Мы вышли на улицу, и теперь уже Лилька ни о чем не спрашивала меня, зачем было спрашивать? И так все было ясно. И вывод напрашивался сам: я идиот, нельзя ни к чему относиться предвзято, высокомерие — худший из пороков, а как утверждал Иван Степанович, Борькин отец, еще и единственный на свете настоящий грех — самомнение.
Потом мы обедали в местном ресторане. Несмотря на ресторанные цены, кормили здесь с явным прицелом сбить с человека высокие мечты, если бы они вдруг почему-то возникли, как произошло в нашем случае. Но мы не поддавались, бодро схлебали кисловатые, обезвкушенные какие-то щи, за ними пошли котлетки с явным душком, любительские, потом холодный чай из веника с черствой сдобой. Но что нам было до всего этого? Мы витали, счастливые, в духовном своем изобилии, не в силах понять, почему между этой жизнью и той с такой неизбежностью ложится непреодолимая пропасть.
Потом мы еще покружили по городу и даже в магазин заглянули за фирменными пряниками; к счастью, их не оказалось в наличии. Но Борис все равно делал какие-то покупки по списку, выданному ему дома, а я носил за ним сумки. Обсудили вопрос, стоит ли заходить на квартиру к Борькиному брату, где обычно останавливалась Лилька, и постановили, что не стоит, тем более что никого там сейчас нет, все были у отца. Мы только проехали мимо, чтобы я лицезрел это историческое место, и я покорно лицезрел. Все мы были какие-то растерянные, расслабленные после встречи с Некорецким, словно пристыженные за свою негероическую, обыкновенную жизнь. Лилька сидела вполоборота ко мне, говорила о каких-то пустяках, она явно радовалась, что поездка удалась, гордилась. Золотые, зеленые, серебристые поля плавно шевелили бескрайними крыльями по обе стороны прямого узенького шоссе, а по этому шоссе, поблескивая стеклами, отважно неслась маленькая помятая светлая машинка, а в машинке сидели мы, букашки на фоне огромных полей, но это по нашей воле творилось все вокруг. И когда белое чудо Зиновьевской церкви снова возникло впереди перед нами, освещенное солнцем, ясное, простое, я смотрел на него почему-то уже немного другими глазами, словно искусство, с которым все мы общались сегодня, на самом деле преобразовывало жизнь. А может быть, дело здесь было совсем и не в искусстве, а, наоборот, как раз в жизни, которая была умнее и лучше нас и все умела расставить по своим местам.

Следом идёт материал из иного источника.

-- ==== Sys2Proof/Laws/PerInstr.lean ====
section
/-!
SUPPORT. The family WellFormed, one lemma per command: a well-formed command that is an access names a requester of R41.
-/

set_option Elab.async false

namespace Sys2Proof.Laws.WellFormed

/-- A well-formed access names one of the 16 requester numbers of OWNER (R41, R43). -/
def Statement (i : Instr) : Prop := i.wf = true → ∀ r, i.req? = some r → r < 16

Дома нас ждали с ужином. Иван Степанович уже сидел за столом, закусывал, обсуждал что-то с сыновьями звонким грассирующим веселым тенорком, братья смеялись. Все весело оглянулись на нас, мы тоже стали рассаживаться за столом, радуясь всему тому домашнему, простому, здоровому, что было вокруг. Дети возились в зале на ковре, голосов их почти не было слышно, так уж было здесь заведено. И тут я хлопнул на радостях рюмку водки и с удовольствием раздавил зубами скользкий острый и сочный стебель зеленого лука. Вряд ли я стал от этого ближе к вере, разве что людей узнал за эти дни капельку шире, полнее, чем знал до сих пор.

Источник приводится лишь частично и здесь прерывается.